Foi um resultado justo ou não? Apesar dos protestos da família do concorrente de Dayse (que foi significado ao longo do programa como criativo e ousado, enquanto ela seria conservadora), é bastante difícil chegar a qualquer conclusão, uma vez que este se trata de um reality show profissional, no qual os resultados são estabelecidos por especialistas da área abordada. Diferente de outros realities deste estilo, como O Aprendiz, MasterChef ainda estabelece uma barreira intransponível ao espectador, a dos sentidos: os pratos não podem ser experimentados por nós, e qualquer opinião não deixa de ser especulação.

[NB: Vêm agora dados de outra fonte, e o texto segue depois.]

-- ==== Sys2Proof/Laws/Text.lean ====
section
/-! SUPPORT. Characters and the splitting of text. -/

namespace Sys2Proof.Machine

/-- `idx` inverts `ALPHA` (30_encoding.md R94). -/
theorem alphaIndex_alphaChar : ∀ i, alphaIndex (alphaChar i) = some i := by decide

theorem alphaChar_of_alphaIndex (c : Byte) (i : BitVec 6) (h : alphaIndex c = some i) : alphaChar i = c := by
  have : ∀ c : Byte, ∀ i ∈ alphaIndex c, alphaChar i = c := by decide
  exact this c i h

theorem isAlpha_iff (c : Byte) : isAlpha c = true ↔ ∃ i, c = alphaChar i := by
  constructor
  · intro h
    obtain ⟨i, hi⟩ := Option.isSome_iff_exists.mp h
    exact ⟨i, (alphaChar_of_alphaIndex c i hi).symm⟩
  · rintro ⟨i, rfl⟩
    simp [isAlpha, alphaIndex_alphaChar]

/-- `:` is no alphabet character, which is what makes a signature text splittable (30_encoding.md R94). -/
theorem isAlpha_colon : isAlpha colon = false := by decide

theorem isDigit_colon : isDigit colon = false := by decide

theorem ch_eq_alphaChar (v : Word) : ∃ i, ch v = alphaChar i := ⟨_, rfl⟩

theorem splitColon_ne_nil (t : Text) : splitColon t ≠ [] := by
  cases t with
  | nil => simp [splitColon]
  | cons c t => unfold splitColon; split <;> [simp; (split <;> simp)]

theorem splitColon_of_notMem (t : Text) (h : colon ∉ t) : splitColon t = [t] := by
  induction t with
  | nil => rfl
  | cons c t ih =>
    simp only [List.mem_cons, not_or] at h
    simp [splitColon, ih h.2, Ne.symm h.1]

/-- A text without `:` before a `:` is the first piece. -/
theorem splitColon_append (d t : Text) (h : colon ∉ d) : splitColon (d ++ colon :: t) = d :: splitColon t := by
  induction d with
  | nil => simp [splitColon]
  | cons c d ih =>
    simp only [List.mem_cons, not_or] at h
    simp [splitColon, ih h.2, Ne.symm h.1]

/-- No piece holds a `:`. -/
theorem colon_notMem_piece (t : Text) : ∀ p ∈ splitColon t, colon ∉ p := by
  induction t with
  | nil => simp [splitColon]
  | cons c t ih =>
    unfold splitColon
    split
    · simpa using ih
    · rename_i hc
      cases hs : splitColon t with
      | nil => exact absurd hs (splitColon_ne_nil t)
      | cons p rest =>
        rw [hs] at ih
        intro q hq
        rcases List.mem_cons.mp hq with rfl | hq
        · simpa [Ne.symm hc] using ih p (by simp)
        · exact ih q (by simp [hq])

/-- Joining the pieces with `:` gives the text back. -/
theorem intercalate_splitColon (t : Text) : List.intercalate [colon] (splitColon t) = t := by
  induction t with
  | nil => rfl
  | cons c t ih =>
    unfold splitColon
    cases hs : splitColon t with
    | nil => exact absurd hs (splitColon_ne_nil t)
    | cons p rest =>
      rw [hs] at ih
      by_cases hc : c = colon
      · simp [hc, ← ih, List.intercalate]
      · simp only [hc, if_false]
        cases rest with
        | nil => simpa [List.intercalate] using ih
        | cons q rest => simpa [List.intercalate] using ih

/-- Appending character by character is appending the text. -/
theorem foldl_memAppend_eq (t u : Text) : List.foldl (fun (sp : Text) c => sp ++ [c]) u t = u ++ t := by
  induction t generalizing u with
  | nil => simp
  | cons c t ih => simp [ih]

end Sys2Proof.Machine
end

No entanto, creio que, de certo modo, todo esse debate acaba por esconder a verdadeira riqueza desta edição, que era a personalidade de sua protagonista. Em alguma medida, Dayse foi “forçada” a encaixar-se em certos papéis, dos quais escapava brilhantemente, pelas beiradas. Explico: durante todos os episódios, Dayse destacou-se pela presença de espírito nas suas reações. Em vários momentos, foi indagada pelos jurados se iria chorar (afinal, reality shows precisam de momentos de comoção genuína e, além disso, é natural que mulheres chorem, não?), ao que respondia que tinha o “coração peludo”.

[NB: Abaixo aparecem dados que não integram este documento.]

-- ==== Sys2Proof/Tests/Slice0.lean ====
section
/-! SUPPORT. The model's own tests. Expected values come from 95_test_vectors.md (named by its vectors) or are computed by hand
from the cited rule; witnesses show that the hypotheses of each statement of Certificates/Slice0/Obligations.lean can be met,
each clause at a boundary of its range. -/

namespace Sys2Proof.Tests

open Sys2Proof.Machine Sys2Proof.Safety

/-! ### Helpers -/

/-- The state after reset with the defaults of 00_scope.md R6. -/
def base : State := State.resetWith Params.default

/-- What an outcome sent. -/
def sentBy (o : Out) : List Transfer :=
  match o with
  | .next t => t.sent
  | .fault _ => []
  | .refused _ => []

/-- The state an outcome leaves, `s` where there is none. -/
def after (o : Out) (s : State) : State :=
  match o with
  | .next t => t
  | .fault _ => s
  | .refused _ => s

/-- An engine in the middle of an attempt: `BS = 3`, `LEN = 9`, nothing hashed yet. -/
def midway : State := { base with est := .running, bs := 3, len := 9 }

/-- An engine whose next step ends the attempt: `BS = 3`, `LEN = 1`. -/
def lastStep : State := { base with est := .running, bs := 3, len := 1 }

/-- The end state of vector E-2, whose text is `3:n:n`. -/
def finished : State := { base with est := .finalized, bs := 3, len := 1, pos := 1, sig := #v[[0x6E], [0x6E]] }

/-- `SIG_CAP` characters. -/
def fullHalf : Text := List.replicate Config.params.sigCap 0x41

/-- `CMP_CAP` characters. -/
def fullBuffer : Text := List.replicate Config.params.cmpCap 0x41

/-- `3:abc:de`. -/
def textK1a : Text := [0x33, 0x3A, 0x61, 0x62, 0x63, 0x3A, 0x64, 0x65]

/-- `3:abd:xyz`. -/
def textK1b : Text := [0x33, 0x3A, 0x61, 0x62, 0x64, 0x3A, 0x78, 0x79, 0x7A]

theorem sigCap_pos : 0 < Config.params.sigCap := Nat.succ_pos _

theorem cmpCap_pos : 0 < Config.params.cmpCap := Nat.succ_pos _

/-! ### WellFormed: the one ill-formed term -/

/-- 0x05 is a reserved register number (95_test_vectors.md section 2.5). -/
theorem test_wellFormed_refuses_reserved_register : (Instr.rdreg 0x05).wellFormed = false := by decide

/-- The last listed number is accepted and the next one is not (44_system.md R221). -/
theorem test_wellFormed_register_boundary :
    (Instr.rdreg 0x27).wellFormed = true ∧ (Instr.rdreg 0x28).wellFormed = false := by decide

/-! ### Decoding: words written out from 30_encoding.md R80, R82, R84 -/

theorem test_decode_nop : decode (0b00000000#8 ++ 0b00000000000000000000000000000000#32) = .ok .nop := by rfl

theorem test_decode_rdreg :
    decode (0b00000001#8 ++ 0b00000000000000000000000000100011#32) = .ok (.rdreg 0x23) := by rfl
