-- ==== Sys2Proof/Machine/Descriptor.lean ====
section
/-! DEFINITION. Selectors, descriptors and descriptor tables (21_segmentation.md R190 to R213), the error codes that name
a selector (60_exceptions.md R820), and the checks made when a segment register is loaded (42_control_transfer.md R455 to
R462). -/

namespace Sys2Proof.Machine

open Sys2Proof

/-- The requested privilege level of a selector (21_segmentation.md R190). -/
def rpl (sel : Word16) : BitVec 2 := sel.extractLsb' 0 2

/-- The table indicator of a selector (21_segmentation.md R190). -/
def selTi (sel : Word16) : Bool := sel.getLsbD 2

/-- The index of a selector (21_segmentation.md R190). -/
def selIndex (sel : Word16) : Nat := sel.toNat / 8

/-- The null selectors (21_segmentation.md R191). -/
def isNull (sel : Word16) : Bool := decide (sel.toNat < 4)

/-- A selector with its RPL field replaced (42_control_transfer.md R456). -/
def withRpl (sel : Word16) (l : BitVec 2) : Word16 := sel.extractLsb' 2 14 ++ l

/-- A descriptor or gate: its two doublewords (21_segmentation.md R192). -/
structure Desc where
  lo : Word32
  hi : Word32
  deriving DecidableEq, Repr

/-- The base address (21_segmentation.md R192). -/
def descBase (d : Desc) : Word32 := d.hi.extractLsb' 24 8 ++ d.hi.extractLsb' 0 8 ++ d.lo.extractLsb' 16 16

/-- The 20-bit limit field (21_segmentation.md R192). -/
def descLimit20 (d : Desc) : BitVec 20 := d.hi.extractLsb' 16 4 ++ d.lo.extractLsb' 0 16

/-- The effective limit (21_segmentation.md R196). -/
def effLimit (limit20 : BitVec 20) (g : Bool) : Word32 := if g then limit20 ++ 0xFFF#12 else limit20.setWidth 32

/-- The type field (21_segmentation.md R192). -/
def descType (d : Desc) : BitVec 4 := d.hi.extractLsb' 8 4

/-- The S flag (21_segmentation.md R197). -/
def descS (d : Desc) : Bool := bit d.hi 12

/-- The descriptor privilege level (21_segmentation.md R200). -/
def descDpl (d : Desc) : BitVec 2 := bits2 d.hi 13

/-- The present flag (21_segmentation.md R201). -/
def descP (d : Desc) : Bool := bit d.hi 15

/-- The attributes a descriptor cache keeps (21_segmentation.md R192, R202, R207). -/
def descAttr (d : Desc) : Attr :=
  ⟨descType d, descS d, descDpl d, descP d, bit d.hi 20, bit d.hi 22, bit d.hi 23⟩

/-- The effective limit of a descriptor (21_segmentation.md R196). -/
def descLimit (d : Desc) : Word32 := effLimit (descLimit20 d) (bit d.hi 23)

/-- The selector in a gate (21_segmentation.md R210). -/
def gateSelector (d : Desc) : Word16 := hi16 d.lo

/-- Is a gate's type one of the 32-bit ones (21_segmentation.md R209)? -/
def gate32 (d : Desc) : Bool := (descType d).getLsbD 3

/-- The entry point in a gate (21_segmentation.md R210, 60_exceptions.md R782). -/
def gateOffset (d : Desc) : Word32 := if gate32 d then hi16 d.hi ++ lo16 d.lo else (lo16 d.lo).setWidth 32

/-- The parameter count of a call gate (21_segmentation.md R210). -/
def gateCount (d : Desc) : Nat := (d.hi.extractLsb' 0 5).toNat

/-- `selector_error_code(sel, ext)` (60_exceptions.md R820). -/
def selectorErrorCode (sel : Word16) (ext : Bool) : Word32 :=
  (sel &&& 0xFFFC#16).setWidth 32 ||| (if ext then 1 else 0)

/-- `idt_error_code(vector, ext)` (60_exceptions.md R821). -/
def idtErrorCode (vector : Byte) (ext : Bool) : Word32 :=
  (vector.setWidth 32 <<< 3) ||| 2 ||| (if ext then 1 else 0)

/-- Raise an exception whose error code names a selector. -/
def raiseSel {α : Type} (e : Exc) (sel : Word16) (ext : Bool) : M α := raiseCode e (selectorErrorCode sel ext)

/-- Raise `#XX(0)`, with the EXT bit of a delivery. -/
def raiseZero {α : Type} (e : Exc) (ext : Bool) : M α := raiseSel e 0 ext

/-- `TableRead`: none when the entry is not wholly inside the table (21_segmentation.md R203, R206). -/
def tableRead (base : Word32) (limit : Nat) (ok : Bool) (index : Nat) : M (Option Desc) := do
  if !ok || decide (index * 8 + 7 > limit) then pure none
  else do
    let v ← linRead (base + BitVec.ofNat 32 (index * 8)) 8 Acc.supRead
    pure (some ⟨BitVec.ofNat 32 v, BitVec.ofNat 32 (v / 2 ^ 32)⟩)

/-- The base of the table a selector names (21_segmentation.md R205). -/
def State.tableBase (s : State) (sel : Word16) : Word32 := if selTi sel then s.ldtr.base else s.gdtr.base

/-- `ReadDescriptor(sel)` (21_segmentation.md R205, R206). -/
def readDescriptor (sel : Word16) : M (Option Desc) := do
  let s ← get
  if selTi sel then tableRead s.ldtr.base s.ldtr.limit.toNat s.ldtr.valid (selIndex sel)
  else tableRead s.gdtr.base s.gdtr.limit.toNat true (selIndex sel)

/-- The linear address of the byte of a descriptor at an offset. -/
def State.descAddr (s : State) (sel : Word16) (off : Nat) : Word32 :=
  s.tableBase sel + BitVec.ofNat 32 (selIndex sel * 8 + off)

/-- A descriptor that must exist: `raise` says what a reference outside its table does. -/
def needDescriptor (sel : Word16) (e : Exc) (ext : Bool) : M Desc := do
  match ← readDescriptor sel with
  | some d => pure d
  | none => raiseSel e sel ext

/-- Does a load of the descriptor write its accessed bit? An i386 always does, the later families when the bit is clear
(21_segmentation.md R199, 20_memory.md R155). -/
def marksAccessed (p : Params) (d : Desc) : Bool :=
  descS d && (decide (p.family = .i386) || !(descType d).getLsbD 0)

/-- The first half of `SetAccessed`: find the access-rights byte, checked for writing, when it is to be written
(21_segmentation.md R199, 42_control_transfer.md R461). -/
def probeAccessed (sel : Word16) (d : Desc) : M (List Nat) := do
  let s ← get
  if marksAccessed s.params d then linAddrs (s.descAddr sel 5) 1 Acc.supWrite else pure []

/-- The second half of `SetAccessed`: set the bit (21_segmentation.md R199). -/
def commitAccessed (addrs : List Nat) : M Unit := do
  match addrs with
  | [] => pure ()
  | _ :: _ => do
    let b ← physReadAt addrs
    physWriteAt addrs (b ||| 1)

/-- Attributes with the accessed bit of a code or data segment set. -/
def withAccessed (a : Attr) : Attr := if a.s then { a with type := a.type ||| 1 } else a

/-- A segment register loaded from a descriptor (10_state.md R56, 42_control_transfer.md R457). -/
def segFrom (sel : Word16) (d : Desc) : SegState := ⟨sel, descBase d, descLimit d, withAccessed (descAttr d), true⟩

/-- The target-offset limit check (42_control_transfer.md R454). -/
def checkTarget (limit target : Word32) (ext : Bool) : M Unit :=
  if target.toNat > limit.toNat then raiseZero .gp ext else pure ()

/-- `fetch_code(csel)` (42_control_transfer.md R456). -/
def fetchCode (csel : Word16) (ext : Bool) : M Desc := do
  if isNull csel then raiseZero .gp ext
  else do
    let d ← needDescriptor csel .gp ext
    if isCode (descAttr d) then pure d else raiseSel .gp csel ext

/-- `commit_cs` once its accessed bit has been probed (42_control_transfer.md R456). -/
def commitCs (csel : Word16) (d : Desc) (l : BitVec 2) (acc : List Nat) : M Unit := do
  commitAccessed acc
  modify (fun s => { s with cs := segFrom (withRpl csel l) d })

/-- The checks on a stack segment against a level, reported as `e` (42_control_transfer.md R457, R479, R494). -/
def checkSs (sel : Word16) (lvl : BitVec 2) (e : Exc) (ext : Bool) : M Desc := do
  if isNull sel then raiseZero e ext
  else do
    let d ← needDescriptor sel e ext
    if rpl sel ≠ lvl then raiseSel e sel ext
    else if !writable (descAttr d) then raiseSel e sel ext
    else if descDpl d ≠ lvl then raiseSel e sel ext
    else if !descP d then raiseSel .ss sel ext
    else pure d

/-- The privilege test of a data segment (21_segmentation.md R218). -/
def dataPrivilegeOk (cpl : BitVec 2) (sel : Word16) (d : Desc) : Bool :=
  decide (cpl.toNat ≤ (descDpl d).toNat) && decide ((rpl sel).toNat ≤ (descDpl d).toNat)

/-- The checks of a load of DS, ES, FS or GS with a selector that is not null (42_control_transfer.md R458). -/
def checkData (sel : Word16) : M Desc := do
  let d ← needDescriptor sel .gp false
  if !readable (descAttr d) then raiseSel .gp sel false
  else if !conforming (descAttr d) && !dataPrivilegeOk (← get).cpl sel d then raiseSel .gp sel false
  else if !descP d then raiseSel .np sel false
  else pure d

/-- Attributes in virtual-8086 mode: byte granular, 16-bit, DPL 3, present (42_control_transfer.md R462, 43_tasks.md R564).
The accessed bit 1, the AVL bit 0 and, for CS, the conforming bit 0 are not stated: DESIGN CHOICE, log entry 42. -/
def attrV86 (code : Bool) : Attr := ⟨if code then 11 else 3, true, 3, true, false, false, false⟩

/-- A segment register after a load in real-address or virtual-8086 mode (42_control_transfer.md R462). 10_state.md R57 says
of both modes that the limit and the attributes "are those of rule R58" (FFFFH, DPL 0), R462 that real-address mode leaves
them as they are and virtual-8086 mode sets FFFFH and DPL 3: the model follows R462. DEDUCED, log entry 49. -/
def realSeg (v86 code : Bool) (old : SegState) (sel : Word16) : SegState :=
  { old with
    sel := sel
    base := sel.setWidth 32 <<< 4
    valid := true
    limit := if v86 then 0xFFFF else old.limit
    attr := if v86 then attrV86 code else old.attr }

/-- `real_load(r, sel)` (42_control_transfer.md R462). -/
def State.realLoad (s : State) (r : SegReg) (sel : Word16) : State :=
  s.setSeg r (realSeg s.v86 (decide (r = .cs)) (s.seg r) sel)

/-- `LoadSeg(r, sel)`: a direct load of a segment register other than CS (42_control_transfer.md R455). -/
def loadSeg (r : SegReg) (sel : Word16) : M Unit := do
  let s ← get
  if !s.protectedMode then set (s.realLoad r sel)
  else if r = .ss then do
    let d ← checkSs sel s.cpl .gp false
    commitAccessed (← probeAccessed sel d)
    modify (fun s => s.setSeg .ss (segFrom sel d))
  else if isNull sel then set (s.setSeg r { s.seg r with sel := sel, valid := false })
  else do
    let d ← checkData sel
    commitAccessed (← probeAccessed sel d)
    modify (fun s => s.setSeg r (segFrom sel d))

/-- A data-segment register on a return to an outer level (42_control_transfer.md R498). -/
def nullOuter (l : BitVec 2) (g : SegState) : SegState :=
  if g.valid && decide (g.attr.dpl.toNat < l.toNat) && !conforming g.attr then { g with sel := 0, valid := false } else g

/-- `null_outer_data_segments(newCPL)` (42_control_transfer.md R498). -/
def State.nullOuterSegments (s : State) (l : BitVec 2) : State :=
  { s with es := nullOuter l s.es, ds := nullOuter l s.ds, fs := nullOuter l s.fs, gs := nullOuter l s.gs }

/-- Is TR's TSS a 32-bit one (43_tasks.md R521)? -/
def State.tss32 (s : State) : Bool := s.tr.attr.type.getLsbD 3

/-- `tss_stack(lvl)`: the inner stack pointer from the TSS (42_control_transfer.md R478). -/
def tssStack (lvl : BitVec 2) (ext : Bool) : M (Word16 × Word32) := do
  let s ← get
  if !s.tr.valid then raiseZero .ts ext
  else if s.tss32 then do
    let a := 4 + 8 * lvl.toNat
    if a + 7 > s.tr.limit.toNat then raiseSel .ts s.tr.sel ext
    else do
      let esp ← linRead (s.tr.base + BitVec.ofNat 32 a) 4 Acc.supRead
      let ss ← linRead (s.tr.base + BitVec.ofNat 32 (a + 4)) 2 Acc.supRead
      pure (BitVec.ofNat 16 ss, BitVec.ofNat 32 esp)
  else do
    let a := 2 + 4 * lvl.toNat
    if a + 3 > s.tr.limit.toNat then raiseSel .ts s.tr.sel ext
    else do
      let esp ← linRead (s.tr.base + BitVec.ofNat 32 a) 2 Acc.supRead
      let ss ← linRead (s.tr.base + BitVec.ofNat 32 (a + 2)) 2 Acc.supRead
      pure (BitVec.ofNat 16 ss, BitVec.ofNat 32 esp)

end Sys2Proof.Machine
end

Em outro momento, ao fazer um prato considerado o melhor entre os competidores, ouve do concorrente Marcelo: agora você tem o meu respeito (eis aqui, na visão desta colunista, o momento mais machista da edição, do menosprezo que se traveste de elogio vindo de alguém superior). Às câmeras da Band, com humor, ela se revela indiferente: não está nem aí para a legitimação conferida pelo colega. No último episódio, ao ser perguntada sobre seu sonho, ela era responde que era “quitar seu apartamento” e “casar” (de novo, Dayse escapa daquele papel pré-estabelecido a ela por muitos – inclusive por nós, espectadores).
Se Daisy deve ou não ser encarada como um símbolo feminista é o menos importante. Mas, de fato, a sua participação neste MasterChef carrega um ensinamento fundamental: a de que o tal empoderamento se dá por ações, não por palavras. Que este empoderamento se dê pela subversão daquilo que querem os homens e daquilo que as mídias esperam dela: eis aqui, de fato, a grande força e a grande mensagem de Dayse.